The Tangail Airdrop was a successful battalion-size Para Commandos (India) operation mounted on 11 December 1971 by the 2nd Battalion (Special Operations) (2 PARA) of the Indian Army's Parachute Regiment and the 49 Squadron of the Indian Air Force during the Indo-Pakistani War of 1971  for the liberation of Bangladesh. The main objective of the operation was the capture of Poongli Bridge on the Jamuna River which would cut off the Pakistani 93rd Brigade which was retreating from Mymensingh in the north to defend the capital of East Pakistan, Dacca, and its approaches. The paratroop unit was also tasked to link up with the advancing Maratha Light Infantry on the ground to advance towards the East Pakistani capital.

Operation

Para drop
A battalion of Para Commandos (India) led by Lieutenant Colonel Kulwant Singh Pannu was reinforced by an artillery battery of 17 Para Field Regiment, an engineering detachment, an ADS, a surgical team and other administrative troops from the 50th (Indep) Parachute Brigade. Tasked to cut off the retreat of the Pakistani troops from the north towards Dacca, the unit touched ground at 1630 hours and was greeted by a jubilant crowd of local people, with some even helping the troops carry their packs and ammunition. The drop was dispersed over a wide area, but the Paras regrouped quickly and commenced their attack. By 1900 hours, they had captured their main objective, cutting off the Pakistani 93 Brigade retreating from the north. Link-up with 1st battalion, The Maratha Light Infantry (1 MLI) was established after the Marathas broke through at Tangail Road and reached the bridgehead that very evening.  The Pakistanis, attempting to retake the bridge rushed the Indian positions that evening, however, were repulsed.

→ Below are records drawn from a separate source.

theorem layout49 (a b c M F0 w : Nat) (hM : M < 64) (ha : a < 32) (hb : b < 32) (hc : c < 4) (hF0 : F0 < 512)
    (hw : M * 67108864 + F0 * 4 + a * 2097152 + b * 65536 + c * 1 = w) :
    w < 4294967296 ∧ field w 26 6 = M ∧ field w 2 9 = F0 ∧ field w 21 5 = a ∧ field w 16 5 = b ∧ field w 0 2 = c := by
  simp only [field]
  refine ⟨?_, ?_, ?_, ?_, ?_, ?_⟩ <;> omega

theorem layout50 (a b c d M F0 w : Nat) (hM : M < 64) (ha : a < 32) (hb : b < 32) (hc : c < 32) (hd : d < 4) (hF0 : F0 < 512)
    (hw : M * 67108864 + F0 * 4 + a * 2097152 + b * 65536 + c * 2048 + d * 1 = w) :
    w < 4294967296 ∧ field w 26 6 = M ∧ field w 2 9 = F0 ∧ field w 21 5 = a ∧ field w 16 5 = b ∧ field w 11 5 = c ∧ field w 0 2 = d := by
  simp only [field]
  refine ⟨?_, ?_, ?_, ?_, ?_, ?_, ?_⟩ <;> omega

theorem layout51 (M F0 w : Nat) (hM : M < 64) (hF0 : F0 < 2048)
    (hw : M * 67108864 + F0 * 1 = w) :
    w < 4294967296 ∧ field w 26 6 = M ∧ field w 0 11 = F0 := by
  simp only [field]
  refine ⟨?_, ?_, ?_⟩ <;> omega

theorem candidate01 {w : Nat} (h : field w 26 6 = 1) : candidate w = major01 w := by
  delta candidate
  rw [h]
  rfl

theorem candidate06 {w : Nat} (h : field w 26 6 = 6) : candidate w = major06 w := by
  delta candidate
  rw [h]
  rfl

theorem candidate0A {w : Nat} (h : field w 26 6 = 10) : candidate w = major0A w := by
  delta candidate
  rw [h]
  rfl

theorem candidate0B {w : Nat} (h : field w 26 6 = 11) : candidate w = major0B w := by
  delta candidate
  rw [h]
  rfl

theorem candidate0C {w : Nat} (h : field w 26 6 = 12) : candidate w = major0C w := by
  delta candidate
  rw [h]
  rfl

theorem candidate0F {w : Nat} (h : field w 26 6 = 15) : candidate w = major0F w := by
  delta candidate
  rw [h]
  rfl

theorem candidate10 {w : Nat} (h : field w 26 6 = 16) : candidate w = major10 w := by
  delta candidate
  rw [h]
  rfl

theorem candidate11 {w : Nat} (h : field w 26 6 = 17) : candidate w = major11 w := by
  delta candidate
  rw [h]
  rfl

theorem candidate12 {w : Nat} (h : field w 26 6 = 18) : candidate w = major12 w := by
  delta candidate
  rw [h]
  rfl

theorem candidate13 {w : Nat} (h : field w 26 6 = 19) : candidate w = major13 w := by
  delta candidate
  rw [h]
  rfl

theorem candidate14 {w : Nat} (h : field w 26 6 = 20) : candidate w = major14 w := by
  delta candidate
  rw [h]
  rfl

theorem candidate15 {w : Nat} (h : field w 26 6 = 21) : candidate w = major15 w := by
  delta candidate
  rw [h]
  rfl

theorem candidate16 {w : Nat} (h : field w 26 6 = 22) : candidate w = major16 w := by
  delta candidate
  rw [h]
  rfl

theorem candidate17 {w : Nat} (h : field w 26 6 = 23) : candidate w = major17 w := by
  delta candidate
  rw [h]
  rfl

theorem candidate18 {w : Nat} (h : field w 26 6 = 24) : candidate w = major18 w := by
  delta candidate
  rw [h]
  rfl

theorem candidate19 {w : Nat} (h : field w 26 6 = 25) : candidate w = major19 w := by
  delta candidate
  rw [h]
  rfl

theorem candidate1A {w : Nat} (h : field w 26 6 = 26) : candidate w = major1A w := by
  delta candidate
  rw [h]
  rfl

theorem candidate1B {w : Nat} (h : field w 26 6 = 27) : candidate w = major1B w := by
  delta candidate
  rw [h]
  rfl

theorem candidate1C {w : Nat} (h : field w 26 6 = 28) : candidate w = major1C w := by
  delta candidate
  rw [h]
  rfl

theorem candidate1D {w : Nat} (h : field w 26 6 = 29) : candidate w = major1D w := by
  delta candidate
  rw [h]
  rfl

theorem candidate1E {w : Nat} (h : field w 26 6 = 30) : candidate w = major1E w := by
  delta candidate
  rw [h]
  rfl

theorem candidate1F {w : Nat} (h : field w 26 6 = 31) : candidate w = major1F w := by
  delta candidate
  rw [h]
  rfl

theorem candidate20 {w : Nat} (h : field w 26 6 = 32) : candidate w = major20 w := by
  delta candidate
  rw [h]
  rfl

theorem candidate21 {w : Nat} (h : field w 26 6 = 33) : candidate w = major21 w := by
  delta candidate
  rw [h]
  rfl

theorem candidate22 {w : Nat} (h : field w 26 6 = 34) : candidate w = major22 w := by
  delta candidate
  rw [h]
  rfl

theorem candidate23 {w : Nat} (h : field w 26 6 = 35) : candidate w = major23 w := by
  delta candidate
  rw [h]
  rfl

theorem candidate24 {w : Nat} (h : field w 26 6 = 36) : candidate w = major24 w := by
  delta candidate
  rw [h]
  rfl

theorem candidate25 {w : Nat} (h : field w 26 6 = 37) : candidate w = major25 w := by
  delta candidate
  rw [h]
  rfl

theorem candidate26 {w : Nat} (h : field w 26 6 = 38) : candidate w = major26 w := by
  delta candidate
  rw [h]
  rfl

theorem candidate27 {w : Nat} (h : field w 26 6 = 39) : candidate w = major27 w := by
  delta candidate
  rw [h]
  rfl

theorem candidate28 {w : Nat} (h : field w 26 6 = 40) : candidate w = major28 w := by
  delta candidate
  rw [h]
  rfl

theorem candidate29 {w : Nat} (h : field w 26 6 = 41) : candidate w = major29 w := by
  delta candidate
  rw [h]
  rfl

theorem candidate2A {w : Nat} (h : field w 26 6 = 42) : candidate w = major2A w := by
  delta candidate
  rw [h]
  rfl

theorem candidate2B {w : Nat} (h : field w 26 6 = 43) : candidate w = major2B w := by
  delta candidate
  rw [h]
  rfl

theorem candidate2C {w : Nat} (h : field w 26 6 = 44) : candidate w = major2C w := by
  delta candidate
  rw [h]
  rfl

theorem candidate2D {w : Nat} (h : field w 26 6 = 45) : candidate w = major2D w := by
  delta candidate
  rw [h]
  rfl

theorem candidate2E {w : Nat} (h : field w 26 6 = 46) : candidate w = major2E w := by
  delta candidate
  rw [h]
  rfl

theorem candidate2F {w : Nat} (h : field w 26 6 = 47) : candidate w = major2F w := by
  delta candidate
  rw [h]
  rfl

theorem add (x0 x1 x2 : Nat) : Statement (.add x0 x1 x2) := by
  intro hw _ _ rest
  have hb : (decide (x0 < 32) && decide (x1 < 32) && decide (x2 < 32)) = true := hw
  simp only [Bool.and_eq_true, decide_eq_true_eq] at hb
  obtain ⟨hl, hM, g0, f0, f1, f2⟩ := layout1 x0 x1 x2 1 0 (by decide) (by omega) (by omega) (by omega) (by decide) (w := 67108864 + x0 * 2097152 + x1 * 65536 + x2 * 2048) (by omega)
  exact of_word (i := (.add x0 x1 x2)) rfl hl (by rw [show field (encode (.add x0 x1 x2)) 26 6 = 1 from hM]; decide)
    (show candidate (67108864 + x0 * 2097152 + x1 * 65536 + x2 * 2048) = _ by rw [candidate01 hM]; delta major01; simp only [g0, f0, f1, f2]) hw rest

theorem sub (x0 x1 x2 : Nat) : Statement (.sub x0 x1 x2) := by
  intro hw _ _ rest
  have hb : (decide (x0 < 32) && decide (x1 < 32) && decide (x2 < 32)) = true := hw
  simp only [Bool.and_eq_true, decide_eq_true_eq] at hb
  obtain ⟨hl, hM, g0, f0, f1, f2⟩ := layout1 x0 x1 x2 1 1 (by decide) (by omega) (by omega) (by omega) (by decide) (w := 67108865 + x0 * 2097152 + x1 * 65536 + x2 * 2048) (by omega)
  exact of_word (i := (.sub x0 x1 x2)) rfl hl (by rw [show field (encode (.sub x0 x1 x2)) 26 6 = 1 from hM]; decide)
    (show candidate (67108865 + x0 * 2097152 + x1 * 65536 + x2 * 2048) = _ by rw [candidate01 hM]; delta major01; simp only [g0, f0, f1, f2]) hw rest

theorem and (x0 x1 x2 : Nat) : Statement (.and x0 x1 x2) := by
  intro hw _ _ rest
  have hb : (decide (x0 < 32) && decide (x1 < 32) && decide (x2 < 32)) = true := hw
  simp only [Bool.and_eq_true, decide_eq_true_eq] at hb
  obtain ⟨hl, hM, g0, f0, f1, f2⟩ := layout1 x0 x1 x2 1 2 (by decide) (by omega) (by omega) (by omega) (by decide) (w := 67108866 + x0 * 2097152 + x1 * 65536 + x2 * 2048) (by omega)
  exact of_word (i := (.and x0 x1 x2)) rfl hl (by rw [show field (encode (.and x0 x1 x2)) 26 6 = 1 from hM]; decide)
    (show candidate (67108866 + x0 * 2097152 + x1 * 65536 + x2 * 2048) = _ by rw [candidate01 hM]; delta major01; simp only [g0, f0, f1, f2]) hw rest

theorem or (x0 x1 x2 : Nat) : Statement (.or x0 x1 x2) := by
  intro hw _ _ rest
  have hb : (decide (x0 < 32) && decide (x1 < 32) && decide (x2 < 32)) = true := hw
  simp only [Bool.and_eq_true, decide_eq_true_eq] at hb
  obtain ⟨hl, hM, g0, f0, f1, f2⟩ := layout1 x0 x1 x2 1 3 (by decide) (by omega) (by omega) (by omega) (by decide) (w := 67108867 + x0 * 2097152 + x1 * 65536 + x2 * 2048) (by omega)
  exact of_word (i := (.or x0 x1 x2)) rfl hl (by rw [show field (encode (.or x0 x1 x2)) 26 6 = 1 from hM]; decide)
    (show candidate (67108867 + x0 * 2097152 + x1 * 65536 + x2 * 2048) = _ by rw [candidate01 hM]; delta major01; simp only [g0, f0, f1, f2]) hw rest

theorem xor (x0 x1 x2 : Nat) : Statement (.xor x0 x1 x2) := by
  intro hw _ _ rest
  have hb : (decide (x0 < 32) && decide (x1 < 32) && decide (x2 < 32)) = true := hw
  simp only [Bool.and_eq_true, decide_eq_true_eq] at hb
  obtain ⟨hl, hM, g0, f0, f1, f2⟩ := layout1 x0 x1 x2 1 4 (by decide) (by omega) (by omega) (by omega) (by decide) (w := 67108868 + x0 * 2097152 + x1 * 65536 + x2 * 2048) (by omega)
  exact of_word (i := (.xor x0 x1 x2)) rfl hl (by rw [show field (encode (.xor x0 x1 x2)) 26 6 = 1 from hM]; decide)
    (show candidate (67108868 + x0 * 2097152 + x1 * 65536 + x2 * 2048) = _ by rw [candidate01 hM]; delta major01; simp only [g0, f0, f1, f2]) hw rest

The Tangail Airdrop operation involved An-12, C-119s, 2 Caribous and Dakotas from 11 sqn and 48 Sqn. 49 Squadron 'the Paraspears', of the Indian Air Force was instrumental in raising and training the 'Kilo' flight of the Mukti Bahini. It was also the Paraspears who led the famed DELTA ORANGE formation of the Tangail drop which dropped troops of the 2 Para regiment which was a vital element in achieving the liberation of Bangladesh. The IAF also carried out feint drops using  dummies dropped from Caribou aircraft to hide the true location and extent of the operation.  The only hitch was a Hangup from the lead Dakota. One Paratrooper had a static line hangup, who, after carrying out emergency procedures, was dropped safely about 50 miles away.

Pakistani war crimes

Indian Army which took over the Poongli Bridge from the Pakistani Army was "shocked"  at "the sight of mutilated bodies of women, whom the Pakistani troops had killed just before fleeing from Poongli Bridge."

Aftermath
The Tangail Airdrop and the subsequent capture of the Poongli bridge gave the advancing Indian Army, assisted by Kader Bahini, the maneuverability to side-step the strongly held Tongi-Dacca Road to take the undefended Manikganj-Dacca Road right up to Mirpur Bridge at the gates of Dacca (Dhaka).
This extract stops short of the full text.